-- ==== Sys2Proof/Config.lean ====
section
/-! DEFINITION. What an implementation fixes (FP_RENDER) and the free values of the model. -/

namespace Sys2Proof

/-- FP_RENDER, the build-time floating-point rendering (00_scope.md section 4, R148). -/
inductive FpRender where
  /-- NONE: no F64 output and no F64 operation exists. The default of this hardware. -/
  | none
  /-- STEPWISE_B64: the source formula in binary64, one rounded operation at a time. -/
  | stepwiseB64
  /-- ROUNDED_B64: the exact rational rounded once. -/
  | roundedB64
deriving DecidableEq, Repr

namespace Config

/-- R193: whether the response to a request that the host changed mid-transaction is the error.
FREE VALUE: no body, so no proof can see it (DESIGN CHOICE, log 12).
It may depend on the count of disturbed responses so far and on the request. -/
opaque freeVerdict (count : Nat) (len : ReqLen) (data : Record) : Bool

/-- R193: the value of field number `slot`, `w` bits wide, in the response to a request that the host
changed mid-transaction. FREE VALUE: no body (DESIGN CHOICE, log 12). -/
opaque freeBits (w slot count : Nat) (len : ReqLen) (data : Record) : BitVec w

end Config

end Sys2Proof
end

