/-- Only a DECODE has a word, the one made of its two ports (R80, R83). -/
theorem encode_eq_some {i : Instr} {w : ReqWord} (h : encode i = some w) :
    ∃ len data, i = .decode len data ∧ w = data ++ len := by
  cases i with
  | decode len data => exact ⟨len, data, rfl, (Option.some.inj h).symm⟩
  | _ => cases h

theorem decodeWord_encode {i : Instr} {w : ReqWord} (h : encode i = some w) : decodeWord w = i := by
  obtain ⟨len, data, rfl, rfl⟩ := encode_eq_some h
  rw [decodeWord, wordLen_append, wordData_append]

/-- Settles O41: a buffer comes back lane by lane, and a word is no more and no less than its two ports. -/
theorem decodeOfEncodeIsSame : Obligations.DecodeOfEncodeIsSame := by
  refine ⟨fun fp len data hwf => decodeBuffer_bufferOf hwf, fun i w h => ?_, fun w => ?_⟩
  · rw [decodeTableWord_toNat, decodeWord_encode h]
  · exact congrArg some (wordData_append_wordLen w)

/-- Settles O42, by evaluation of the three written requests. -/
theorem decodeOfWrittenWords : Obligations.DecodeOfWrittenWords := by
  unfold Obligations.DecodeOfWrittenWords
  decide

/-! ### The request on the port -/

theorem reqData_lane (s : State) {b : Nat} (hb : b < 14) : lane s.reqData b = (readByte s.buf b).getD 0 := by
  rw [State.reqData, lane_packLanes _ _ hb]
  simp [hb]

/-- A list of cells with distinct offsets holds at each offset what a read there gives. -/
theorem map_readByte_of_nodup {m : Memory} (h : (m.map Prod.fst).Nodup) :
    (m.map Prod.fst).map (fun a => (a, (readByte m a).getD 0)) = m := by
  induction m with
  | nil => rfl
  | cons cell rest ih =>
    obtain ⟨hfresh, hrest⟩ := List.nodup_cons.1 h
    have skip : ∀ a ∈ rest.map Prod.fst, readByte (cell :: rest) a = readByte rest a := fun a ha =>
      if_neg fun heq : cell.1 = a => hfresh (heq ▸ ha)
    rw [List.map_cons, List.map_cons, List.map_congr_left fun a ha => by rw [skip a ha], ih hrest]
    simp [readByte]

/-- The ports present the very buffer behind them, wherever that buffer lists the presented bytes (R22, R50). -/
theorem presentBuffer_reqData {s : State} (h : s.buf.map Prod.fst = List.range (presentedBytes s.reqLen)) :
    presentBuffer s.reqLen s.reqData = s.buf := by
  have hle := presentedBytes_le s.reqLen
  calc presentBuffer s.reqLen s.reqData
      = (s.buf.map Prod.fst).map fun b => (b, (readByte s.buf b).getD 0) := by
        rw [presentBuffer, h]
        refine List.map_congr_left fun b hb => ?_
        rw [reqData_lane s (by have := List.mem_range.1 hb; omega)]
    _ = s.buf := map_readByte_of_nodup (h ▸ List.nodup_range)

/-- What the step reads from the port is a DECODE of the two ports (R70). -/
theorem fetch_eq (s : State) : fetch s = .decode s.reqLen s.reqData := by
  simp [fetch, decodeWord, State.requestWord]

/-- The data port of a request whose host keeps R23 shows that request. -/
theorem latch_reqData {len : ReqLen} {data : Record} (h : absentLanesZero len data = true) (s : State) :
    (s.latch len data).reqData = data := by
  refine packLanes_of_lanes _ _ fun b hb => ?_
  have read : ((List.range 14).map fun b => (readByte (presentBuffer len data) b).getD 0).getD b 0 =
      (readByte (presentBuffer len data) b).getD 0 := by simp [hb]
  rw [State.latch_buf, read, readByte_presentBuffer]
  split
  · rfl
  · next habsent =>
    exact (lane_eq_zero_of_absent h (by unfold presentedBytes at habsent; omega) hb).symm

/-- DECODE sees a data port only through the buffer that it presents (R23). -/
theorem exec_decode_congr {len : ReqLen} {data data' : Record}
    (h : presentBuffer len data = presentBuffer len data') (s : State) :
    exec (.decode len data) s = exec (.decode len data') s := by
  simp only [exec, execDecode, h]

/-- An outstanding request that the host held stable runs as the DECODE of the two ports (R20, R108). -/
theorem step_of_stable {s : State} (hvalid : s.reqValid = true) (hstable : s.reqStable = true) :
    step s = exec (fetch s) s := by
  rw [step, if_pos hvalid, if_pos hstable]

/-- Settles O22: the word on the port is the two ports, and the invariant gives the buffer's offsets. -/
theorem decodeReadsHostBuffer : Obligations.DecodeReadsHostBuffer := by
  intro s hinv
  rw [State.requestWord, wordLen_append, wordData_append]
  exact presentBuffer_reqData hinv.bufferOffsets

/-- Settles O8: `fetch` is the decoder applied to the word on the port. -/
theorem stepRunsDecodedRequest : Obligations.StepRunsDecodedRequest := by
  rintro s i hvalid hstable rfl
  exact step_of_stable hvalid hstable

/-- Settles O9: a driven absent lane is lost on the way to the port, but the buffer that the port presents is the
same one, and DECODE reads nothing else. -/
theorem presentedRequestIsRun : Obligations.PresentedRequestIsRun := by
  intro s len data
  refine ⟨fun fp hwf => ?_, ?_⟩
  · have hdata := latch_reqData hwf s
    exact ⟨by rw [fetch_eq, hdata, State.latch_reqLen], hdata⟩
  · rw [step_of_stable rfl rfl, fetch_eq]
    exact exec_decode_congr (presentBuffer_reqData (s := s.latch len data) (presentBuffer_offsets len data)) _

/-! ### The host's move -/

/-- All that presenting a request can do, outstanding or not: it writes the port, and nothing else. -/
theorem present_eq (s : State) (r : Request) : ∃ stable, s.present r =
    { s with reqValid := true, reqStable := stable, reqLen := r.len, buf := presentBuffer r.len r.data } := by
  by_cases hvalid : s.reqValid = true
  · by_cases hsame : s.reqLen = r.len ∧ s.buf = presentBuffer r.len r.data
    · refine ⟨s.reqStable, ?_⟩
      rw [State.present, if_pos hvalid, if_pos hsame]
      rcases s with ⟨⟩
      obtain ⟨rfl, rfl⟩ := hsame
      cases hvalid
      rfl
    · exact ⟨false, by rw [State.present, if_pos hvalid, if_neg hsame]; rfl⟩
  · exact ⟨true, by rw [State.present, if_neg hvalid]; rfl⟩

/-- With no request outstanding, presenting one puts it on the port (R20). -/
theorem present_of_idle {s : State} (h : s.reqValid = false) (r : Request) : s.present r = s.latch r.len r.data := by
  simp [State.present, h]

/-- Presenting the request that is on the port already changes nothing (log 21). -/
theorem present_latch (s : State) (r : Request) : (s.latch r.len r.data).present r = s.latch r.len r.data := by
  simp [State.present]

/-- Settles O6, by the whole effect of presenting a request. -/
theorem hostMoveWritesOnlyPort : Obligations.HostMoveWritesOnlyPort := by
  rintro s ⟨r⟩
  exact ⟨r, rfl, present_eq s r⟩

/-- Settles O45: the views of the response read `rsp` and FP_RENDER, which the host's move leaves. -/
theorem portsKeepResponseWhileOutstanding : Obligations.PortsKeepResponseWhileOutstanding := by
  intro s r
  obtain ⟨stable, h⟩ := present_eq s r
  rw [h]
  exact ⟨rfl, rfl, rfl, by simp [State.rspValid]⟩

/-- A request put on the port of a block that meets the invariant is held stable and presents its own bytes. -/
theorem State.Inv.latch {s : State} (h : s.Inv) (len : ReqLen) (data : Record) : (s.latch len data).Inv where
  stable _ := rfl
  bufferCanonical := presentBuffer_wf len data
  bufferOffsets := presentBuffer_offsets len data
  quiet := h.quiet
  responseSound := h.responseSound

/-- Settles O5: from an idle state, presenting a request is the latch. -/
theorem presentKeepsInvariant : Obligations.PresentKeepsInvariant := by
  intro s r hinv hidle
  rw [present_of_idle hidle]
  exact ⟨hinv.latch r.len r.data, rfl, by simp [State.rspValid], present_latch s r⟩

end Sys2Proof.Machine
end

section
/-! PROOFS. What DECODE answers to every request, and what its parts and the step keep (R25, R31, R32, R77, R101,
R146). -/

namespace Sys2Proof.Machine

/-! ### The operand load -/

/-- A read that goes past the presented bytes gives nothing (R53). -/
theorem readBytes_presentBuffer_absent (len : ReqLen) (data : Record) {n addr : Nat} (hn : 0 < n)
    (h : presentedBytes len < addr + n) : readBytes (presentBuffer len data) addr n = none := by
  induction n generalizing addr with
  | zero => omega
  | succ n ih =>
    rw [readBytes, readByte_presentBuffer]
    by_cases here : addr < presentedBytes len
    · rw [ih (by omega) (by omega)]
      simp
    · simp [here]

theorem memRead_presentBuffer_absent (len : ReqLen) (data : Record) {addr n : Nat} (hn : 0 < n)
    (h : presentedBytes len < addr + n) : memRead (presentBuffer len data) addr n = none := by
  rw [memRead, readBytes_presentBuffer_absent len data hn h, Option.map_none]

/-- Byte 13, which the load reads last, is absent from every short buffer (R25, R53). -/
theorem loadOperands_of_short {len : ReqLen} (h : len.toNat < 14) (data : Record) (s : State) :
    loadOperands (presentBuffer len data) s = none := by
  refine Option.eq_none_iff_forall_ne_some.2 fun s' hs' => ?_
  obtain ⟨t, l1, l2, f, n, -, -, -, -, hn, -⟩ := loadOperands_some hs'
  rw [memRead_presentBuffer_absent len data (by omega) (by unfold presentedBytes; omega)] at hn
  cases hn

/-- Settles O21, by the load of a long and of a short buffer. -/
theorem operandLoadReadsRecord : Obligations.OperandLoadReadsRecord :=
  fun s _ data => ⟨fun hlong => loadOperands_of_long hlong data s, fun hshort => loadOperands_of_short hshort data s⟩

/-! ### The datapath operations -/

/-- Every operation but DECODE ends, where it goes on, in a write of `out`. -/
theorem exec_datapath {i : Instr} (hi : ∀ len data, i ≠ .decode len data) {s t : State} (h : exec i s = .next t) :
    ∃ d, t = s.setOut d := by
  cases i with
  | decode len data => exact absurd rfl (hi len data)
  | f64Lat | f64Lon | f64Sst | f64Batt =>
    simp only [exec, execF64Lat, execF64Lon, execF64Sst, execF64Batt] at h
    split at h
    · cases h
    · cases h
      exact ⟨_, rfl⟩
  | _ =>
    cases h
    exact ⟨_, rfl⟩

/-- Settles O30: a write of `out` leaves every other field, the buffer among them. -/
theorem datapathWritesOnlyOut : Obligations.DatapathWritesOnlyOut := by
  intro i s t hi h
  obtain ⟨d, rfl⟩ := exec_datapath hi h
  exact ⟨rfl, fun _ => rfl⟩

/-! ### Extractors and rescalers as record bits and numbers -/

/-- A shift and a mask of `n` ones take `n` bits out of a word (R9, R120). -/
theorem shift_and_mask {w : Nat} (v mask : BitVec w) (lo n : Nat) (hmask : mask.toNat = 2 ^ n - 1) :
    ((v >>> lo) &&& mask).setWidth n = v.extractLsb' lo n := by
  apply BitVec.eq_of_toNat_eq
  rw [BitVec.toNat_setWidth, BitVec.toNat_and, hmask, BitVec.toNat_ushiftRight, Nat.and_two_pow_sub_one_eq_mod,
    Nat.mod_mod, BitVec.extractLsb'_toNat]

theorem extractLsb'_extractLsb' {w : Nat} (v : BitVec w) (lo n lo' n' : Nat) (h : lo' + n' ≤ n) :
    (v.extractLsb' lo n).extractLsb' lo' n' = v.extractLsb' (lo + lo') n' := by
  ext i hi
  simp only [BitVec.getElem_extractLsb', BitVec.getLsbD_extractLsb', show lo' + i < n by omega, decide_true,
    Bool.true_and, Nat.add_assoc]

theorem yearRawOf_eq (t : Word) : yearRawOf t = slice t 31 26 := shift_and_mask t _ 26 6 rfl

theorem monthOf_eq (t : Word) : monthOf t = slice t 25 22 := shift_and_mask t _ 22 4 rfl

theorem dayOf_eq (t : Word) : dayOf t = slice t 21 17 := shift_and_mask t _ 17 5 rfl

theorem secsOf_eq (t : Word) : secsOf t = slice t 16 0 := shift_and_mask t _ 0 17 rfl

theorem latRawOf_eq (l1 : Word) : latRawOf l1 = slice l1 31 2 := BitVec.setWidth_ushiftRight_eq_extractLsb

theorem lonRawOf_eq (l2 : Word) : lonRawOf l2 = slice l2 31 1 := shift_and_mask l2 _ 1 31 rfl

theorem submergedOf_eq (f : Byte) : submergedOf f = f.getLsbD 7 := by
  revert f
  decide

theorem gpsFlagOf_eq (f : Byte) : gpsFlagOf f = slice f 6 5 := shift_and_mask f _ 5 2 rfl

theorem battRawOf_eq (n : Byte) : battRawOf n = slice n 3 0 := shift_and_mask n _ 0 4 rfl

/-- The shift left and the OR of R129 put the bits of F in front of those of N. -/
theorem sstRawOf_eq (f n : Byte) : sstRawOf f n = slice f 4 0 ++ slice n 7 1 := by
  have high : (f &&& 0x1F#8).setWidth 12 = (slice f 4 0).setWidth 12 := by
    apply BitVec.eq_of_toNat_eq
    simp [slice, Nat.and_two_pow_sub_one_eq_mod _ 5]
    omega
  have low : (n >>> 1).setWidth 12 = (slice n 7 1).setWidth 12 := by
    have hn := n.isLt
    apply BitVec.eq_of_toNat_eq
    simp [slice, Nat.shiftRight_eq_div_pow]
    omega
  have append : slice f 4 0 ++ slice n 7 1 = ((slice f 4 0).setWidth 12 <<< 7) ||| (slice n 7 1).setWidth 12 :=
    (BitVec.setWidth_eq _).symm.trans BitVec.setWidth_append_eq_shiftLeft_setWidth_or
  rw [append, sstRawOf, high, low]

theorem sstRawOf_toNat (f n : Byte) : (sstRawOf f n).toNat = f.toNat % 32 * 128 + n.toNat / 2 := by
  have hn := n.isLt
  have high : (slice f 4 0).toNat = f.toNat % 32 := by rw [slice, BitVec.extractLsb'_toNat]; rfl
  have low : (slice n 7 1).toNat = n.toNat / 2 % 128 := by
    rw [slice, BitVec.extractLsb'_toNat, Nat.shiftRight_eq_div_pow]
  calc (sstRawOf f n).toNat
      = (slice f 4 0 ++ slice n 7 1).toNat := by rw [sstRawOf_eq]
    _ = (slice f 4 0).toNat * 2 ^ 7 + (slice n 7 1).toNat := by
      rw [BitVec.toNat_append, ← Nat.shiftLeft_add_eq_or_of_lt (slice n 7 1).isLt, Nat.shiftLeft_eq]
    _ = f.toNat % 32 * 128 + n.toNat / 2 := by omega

···

WHAT YOU NEED TO DO: Only the lines from the one containing "have skip : ∀" through the one containing "that request. -/" are to be retyped, both boundary lines included, with no other material.

EXERCISE RESPONSE:
    have skip : ∀ a ∈ rest.map Prod.fst, readByte (cell :: rest) a = readByte rest a := fun a ha =>
      if_neg fun heq : cell.1 = a => hfresh (heq ▸ ha)
    rw [List.map_cons, List.map_cons, List.map_congr_left fun a ha => by rw [skip a ha], ih hrest]
    simp [readByte]

/-- The ports present the very buffer behind them, wherever that buffer lists the presented bytes (R22, R50). -/
theorem presentBuffer_reqData {s : State} (h : s.buf.map Prod.fst = List.range (presentedBytes s.reqLen)) :
    presentBuffer s.reqLen s.reqData = s.buf := by
  have hle := presentedBytes_le s.reqLen
  calc presentBuffer s.reqLen s.reqData
      = (s.buf.map Prod.fst).map fun b => (b, (readByte s.buf b).getD 0) := by
        rw [presentBuffer, h]
        refine List.map_congr_left fun b hb => ?_
        rw [reqData_lane s (by have := List.mem_range.1 hb; omega)]
    _ = s.buf := map_readByte_of_nodup (h ▸ List.nodup_range)

/-- What the step reads from the port is a DECODE of the two ports (R70). -/
theorem fetch_eq (s : State) : fetch s = .decode s.reqLen s.reqData := by
  simp [fetch, decodeWord, State.requestWord]

/-- The data port of a request whose host keeps R23 shows that request. -/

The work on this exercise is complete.